----- DATA TO EXAMINE -----
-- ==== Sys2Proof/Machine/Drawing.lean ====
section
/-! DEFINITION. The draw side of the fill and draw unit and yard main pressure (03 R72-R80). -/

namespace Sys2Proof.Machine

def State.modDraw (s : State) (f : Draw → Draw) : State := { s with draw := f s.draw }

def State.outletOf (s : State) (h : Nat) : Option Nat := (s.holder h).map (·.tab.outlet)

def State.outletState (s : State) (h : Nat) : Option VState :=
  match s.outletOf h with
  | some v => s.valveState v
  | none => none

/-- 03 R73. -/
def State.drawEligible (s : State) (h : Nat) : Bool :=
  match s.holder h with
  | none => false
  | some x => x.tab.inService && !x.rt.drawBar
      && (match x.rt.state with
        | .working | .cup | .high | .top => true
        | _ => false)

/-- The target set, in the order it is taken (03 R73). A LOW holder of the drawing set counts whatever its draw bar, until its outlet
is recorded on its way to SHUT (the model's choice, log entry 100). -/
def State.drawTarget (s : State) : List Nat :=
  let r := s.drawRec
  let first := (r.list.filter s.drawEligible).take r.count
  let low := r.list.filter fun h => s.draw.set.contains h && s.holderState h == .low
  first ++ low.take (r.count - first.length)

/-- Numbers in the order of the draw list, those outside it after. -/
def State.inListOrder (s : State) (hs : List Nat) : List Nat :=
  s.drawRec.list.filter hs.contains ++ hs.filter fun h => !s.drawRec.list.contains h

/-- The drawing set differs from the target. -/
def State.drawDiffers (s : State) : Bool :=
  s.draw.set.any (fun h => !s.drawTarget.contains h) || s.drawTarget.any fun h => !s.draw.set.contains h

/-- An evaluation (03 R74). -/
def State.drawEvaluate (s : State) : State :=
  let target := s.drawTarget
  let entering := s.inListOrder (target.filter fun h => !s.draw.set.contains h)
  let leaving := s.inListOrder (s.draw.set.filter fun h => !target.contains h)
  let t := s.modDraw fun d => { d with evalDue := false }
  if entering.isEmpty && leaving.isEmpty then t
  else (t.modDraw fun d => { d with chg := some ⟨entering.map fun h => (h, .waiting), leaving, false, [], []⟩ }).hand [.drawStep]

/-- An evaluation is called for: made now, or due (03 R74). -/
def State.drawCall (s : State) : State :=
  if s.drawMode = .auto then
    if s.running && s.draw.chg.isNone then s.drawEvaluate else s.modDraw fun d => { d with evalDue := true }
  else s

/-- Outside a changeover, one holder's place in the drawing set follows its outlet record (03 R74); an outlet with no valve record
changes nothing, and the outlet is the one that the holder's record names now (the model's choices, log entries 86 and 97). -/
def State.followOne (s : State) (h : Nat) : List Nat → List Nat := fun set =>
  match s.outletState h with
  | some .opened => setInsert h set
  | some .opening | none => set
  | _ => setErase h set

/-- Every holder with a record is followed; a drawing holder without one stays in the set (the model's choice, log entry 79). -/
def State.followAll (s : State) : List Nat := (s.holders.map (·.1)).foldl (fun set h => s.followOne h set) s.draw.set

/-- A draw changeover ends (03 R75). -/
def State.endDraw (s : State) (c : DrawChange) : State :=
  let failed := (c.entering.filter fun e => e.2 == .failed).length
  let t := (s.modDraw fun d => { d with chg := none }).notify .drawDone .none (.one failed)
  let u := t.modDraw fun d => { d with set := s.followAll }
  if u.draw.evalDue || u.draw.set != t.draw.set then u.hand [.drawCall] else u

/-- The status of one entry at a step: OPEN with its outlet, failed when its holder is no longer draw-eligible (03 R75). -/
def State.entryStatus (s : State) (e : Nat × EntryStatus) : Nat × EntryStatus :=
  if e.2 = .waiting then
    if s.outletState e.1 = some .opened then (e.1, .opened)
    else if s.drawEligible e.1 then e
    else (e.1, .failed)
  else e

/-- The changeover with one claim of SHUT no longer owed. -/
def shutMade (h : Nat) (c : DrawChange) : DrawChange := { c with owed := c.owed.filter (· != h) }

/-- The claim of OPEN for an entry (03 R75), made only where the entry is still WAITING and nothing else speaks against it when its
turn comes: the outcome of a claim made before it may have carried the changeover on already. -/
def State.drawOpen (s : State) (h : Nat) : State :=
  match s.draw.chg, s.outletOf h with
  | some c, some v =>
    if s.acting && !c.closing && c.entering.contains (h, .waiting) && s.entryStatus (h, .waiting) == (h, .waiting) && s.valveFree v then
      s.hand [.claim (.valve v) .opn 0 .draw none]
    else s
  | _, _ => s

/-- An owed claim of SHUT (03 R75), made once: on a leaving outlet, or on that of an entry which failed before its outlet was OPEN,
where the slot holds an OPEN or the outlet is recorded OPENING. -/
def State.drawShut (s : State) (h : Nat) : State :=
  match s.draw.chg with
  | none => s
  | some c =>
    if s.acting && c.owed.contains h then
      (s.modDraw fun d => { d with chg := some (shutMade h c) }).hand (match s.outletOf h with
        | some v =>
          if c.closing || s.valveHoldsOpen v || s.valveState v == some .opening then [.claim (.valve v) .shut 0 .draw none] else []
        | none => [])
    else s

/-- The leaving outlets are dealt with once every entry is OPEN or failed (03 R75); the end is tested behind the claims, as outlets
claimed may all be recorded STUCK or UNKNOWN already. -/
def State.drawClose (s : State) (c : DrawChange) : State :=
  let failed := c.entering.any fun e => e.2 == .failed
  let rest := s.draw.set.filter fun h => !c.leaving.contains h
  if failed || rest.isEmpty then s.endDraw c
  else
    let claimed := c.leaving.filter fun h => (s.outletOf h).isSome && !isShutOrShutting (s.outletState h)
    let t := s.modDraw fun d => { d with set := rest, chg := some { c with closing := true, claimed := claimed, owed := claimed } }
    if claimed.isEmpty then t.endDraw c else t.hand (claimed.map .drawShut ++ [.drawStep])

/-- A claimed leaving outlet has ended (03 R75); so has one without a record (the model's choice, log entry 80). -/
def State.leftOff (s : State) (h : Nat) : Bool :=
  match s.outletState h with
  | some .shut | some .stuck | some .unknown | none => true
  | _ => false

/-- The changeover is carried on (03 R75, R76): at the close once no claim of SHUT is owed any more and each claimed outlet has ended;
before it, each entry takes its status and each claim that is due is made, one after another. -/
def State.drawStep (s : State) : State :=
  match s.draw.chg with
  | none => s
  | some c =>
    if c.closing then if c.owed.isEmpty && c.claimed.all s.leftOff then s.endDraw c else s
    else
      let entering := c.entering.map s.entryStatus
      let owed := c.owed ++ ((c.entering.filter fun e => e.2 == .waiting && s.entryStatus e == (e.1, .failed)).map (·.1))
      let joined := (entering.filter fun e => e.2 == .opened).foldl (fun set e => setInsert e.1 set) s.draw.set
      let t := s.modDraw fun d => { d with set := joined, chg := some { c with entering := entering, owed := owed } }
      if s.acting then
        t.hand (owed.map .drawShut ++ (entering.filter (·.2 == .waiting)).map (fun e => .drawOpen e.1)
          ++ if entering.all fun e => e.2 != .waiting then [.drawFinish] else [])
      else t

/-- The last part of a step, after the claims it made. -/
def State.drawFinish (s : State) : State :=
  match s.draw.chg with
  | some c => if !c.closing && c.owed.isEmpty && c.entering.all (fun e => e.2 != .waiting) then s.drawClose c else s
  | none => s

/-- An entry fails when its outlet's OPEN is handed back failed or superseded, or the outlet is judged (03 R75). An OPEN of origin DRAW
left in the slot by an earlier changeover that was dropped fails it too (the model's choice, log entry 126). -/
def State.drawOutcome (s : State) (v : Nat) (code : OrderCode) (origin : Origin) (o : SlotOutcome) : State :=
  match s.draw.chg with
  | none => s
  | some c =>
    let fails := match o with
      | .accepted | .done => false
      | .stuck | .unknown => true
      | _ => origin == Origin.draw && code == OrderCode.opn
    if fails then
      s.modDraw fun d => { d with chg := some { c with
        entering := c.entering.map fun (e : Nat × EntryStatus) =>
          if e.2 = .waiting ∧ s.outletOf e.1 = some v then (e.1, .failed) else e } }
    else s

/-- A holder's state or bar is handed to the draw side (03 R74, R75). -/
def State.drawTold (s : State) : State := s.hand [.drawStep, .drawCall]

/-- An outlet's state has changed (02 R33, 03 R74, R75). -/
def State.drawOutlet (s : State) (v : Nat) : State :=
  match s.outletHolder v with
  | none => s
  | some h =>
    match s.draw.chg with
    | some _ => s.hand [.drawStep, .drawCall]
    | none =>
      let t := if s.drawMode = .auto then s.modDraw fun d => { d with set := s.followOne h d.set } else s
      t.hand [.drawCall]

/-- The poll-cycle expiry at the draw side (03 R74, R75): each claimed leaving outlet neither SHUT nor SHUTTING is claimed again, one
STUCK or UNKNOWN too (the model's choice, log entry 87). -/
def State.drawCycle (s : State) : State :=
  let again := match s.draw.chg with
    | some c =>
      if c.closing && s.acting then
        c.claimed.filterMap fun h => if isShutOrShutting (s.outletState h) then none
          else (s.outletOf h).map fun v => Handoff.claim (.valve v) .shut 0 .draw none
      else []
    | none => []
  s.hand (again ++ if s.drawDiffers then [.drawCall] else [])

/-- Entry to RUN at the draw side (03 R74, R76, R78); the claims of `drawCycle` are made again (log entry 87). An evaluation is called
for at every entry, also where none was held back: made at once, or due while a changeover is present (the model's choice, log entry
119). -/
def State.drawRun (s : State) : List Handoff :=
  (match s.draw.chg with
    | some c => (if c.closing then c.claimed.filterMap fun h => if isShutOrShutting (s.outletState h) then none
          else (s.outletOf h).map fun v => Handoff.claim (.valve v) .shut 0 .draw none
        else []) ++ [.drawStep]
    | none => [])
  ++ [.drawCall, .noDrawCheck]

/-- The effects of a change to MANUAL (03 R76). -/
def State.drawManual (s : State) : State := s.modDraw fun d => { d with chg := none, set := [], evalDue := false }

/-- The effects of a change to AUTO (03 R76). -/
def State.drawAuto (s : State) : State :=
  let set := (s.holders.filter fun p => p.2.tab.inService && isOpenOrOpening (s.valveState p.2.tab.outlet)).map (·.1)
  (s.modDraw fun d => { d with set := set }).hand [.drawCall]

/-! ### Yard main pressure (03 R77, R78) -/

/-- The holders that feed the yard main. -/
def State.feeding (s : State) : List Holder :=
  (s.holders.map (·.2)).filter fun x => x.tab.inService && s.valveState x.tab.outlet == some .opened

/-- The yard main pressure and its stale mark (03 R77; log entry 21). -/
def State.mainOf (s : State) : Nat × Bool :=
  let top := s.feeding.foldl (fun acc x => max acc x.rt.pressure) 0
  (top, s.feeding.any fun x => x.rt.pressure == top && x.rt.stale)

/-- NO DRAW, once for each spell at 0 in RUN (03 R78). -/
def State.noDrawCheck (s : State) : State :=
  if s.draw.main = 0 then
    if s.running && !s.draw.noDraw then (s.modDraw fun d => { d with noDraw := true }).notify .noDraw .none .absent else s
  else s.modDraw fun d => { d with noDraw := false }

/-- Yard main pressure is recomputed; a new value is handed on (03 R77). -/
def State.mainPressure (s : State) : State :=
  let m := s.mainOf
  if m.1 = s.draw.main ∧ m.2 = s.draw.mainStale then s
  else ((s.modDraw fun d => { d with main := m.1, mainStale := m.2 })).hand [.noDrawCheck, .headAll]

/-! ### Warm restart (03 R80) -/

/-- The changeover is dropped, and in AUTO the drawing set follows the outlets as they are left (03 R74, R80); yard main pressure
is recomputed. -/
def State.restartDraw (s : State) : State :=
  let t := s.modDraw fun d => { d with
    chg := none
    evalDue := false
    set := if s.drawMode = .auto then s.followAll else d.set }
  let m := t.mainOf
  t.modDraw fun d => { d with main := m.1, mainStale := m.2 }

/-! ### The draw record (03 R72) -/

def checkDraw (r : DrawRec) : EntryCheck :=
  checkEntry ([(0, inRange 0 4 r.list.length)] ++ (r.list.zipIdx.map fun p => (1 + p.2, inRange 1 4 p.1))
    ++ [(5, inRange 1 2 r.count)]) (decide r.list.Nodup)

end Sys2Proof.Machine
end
-----
__EXERCISE AIM__: Repeat exactly, and only, the run of lines from the start of the material above through the line that holds "s.draw.set.any (fun h".

__TASK ANSWER__:
-- ==== Sys2Proof/Machine/Drawing.lean ====
section
/-! DEFINITION. The draw side of the fill and draw unit and yard main pressure (03 R72-R80). -/

namespace Sys2Proof.Machine

def State.modDraw (s : State) (f : Draw → Draw) : State := { s with draw := f s.draw }

def State.outletOf (s : State) (h : Nat) : Option Nat := (s.holder h).map (·.tab.outlet)

def State.outletState (s : State) (h : Nat) : Option VState :=
  match s.outletOf h with
  | some v => s.valveState v
  | none => none

/-- 03 R73. -/
def State.drawEligible (s : State) (h : Nat) : Bool :=
  match s.holder h with
  | none => false
  | some x => x.tab.inService && !x.rt.drawBar
      && (match x.rt.state with
        | .working | .cup | .high | .top => true
        | _ => false)

/-- The target set, in the order it is taken (03 R73). A LOW holder of the drawing set counts whatever its draw bar, until its outlet
is recorded on its way to SHUT (the model's choice, log entry 100). -/
def State.drawTarget (s : State) : List Nat :=
  let r := s.drawRec
  let first := (r.list.filter s.drawEligible).take r.count
  let low := r.list.filter fun h => s.draw.set.contains h && s.holderState h == .low
  first ++ low.take (r.count - first.length)

/-- Numbers in the order of the draw list, those outside it after. -/
def State.inListOrder (s : State) (hs : List Nat) : List Nat :=
  s.drawRec.list.filter hs.contains ++ hs.filter fun h => !s.drawRec.list.contains h

/-- The drawing set differs from the target. -/
def State.drawDiffers (s : State) : Bool :=
  s.draw.set.any (fun h => !s.drawTarget.contains h) || s.drawTarget.any fun h => !s.draw.set.contains h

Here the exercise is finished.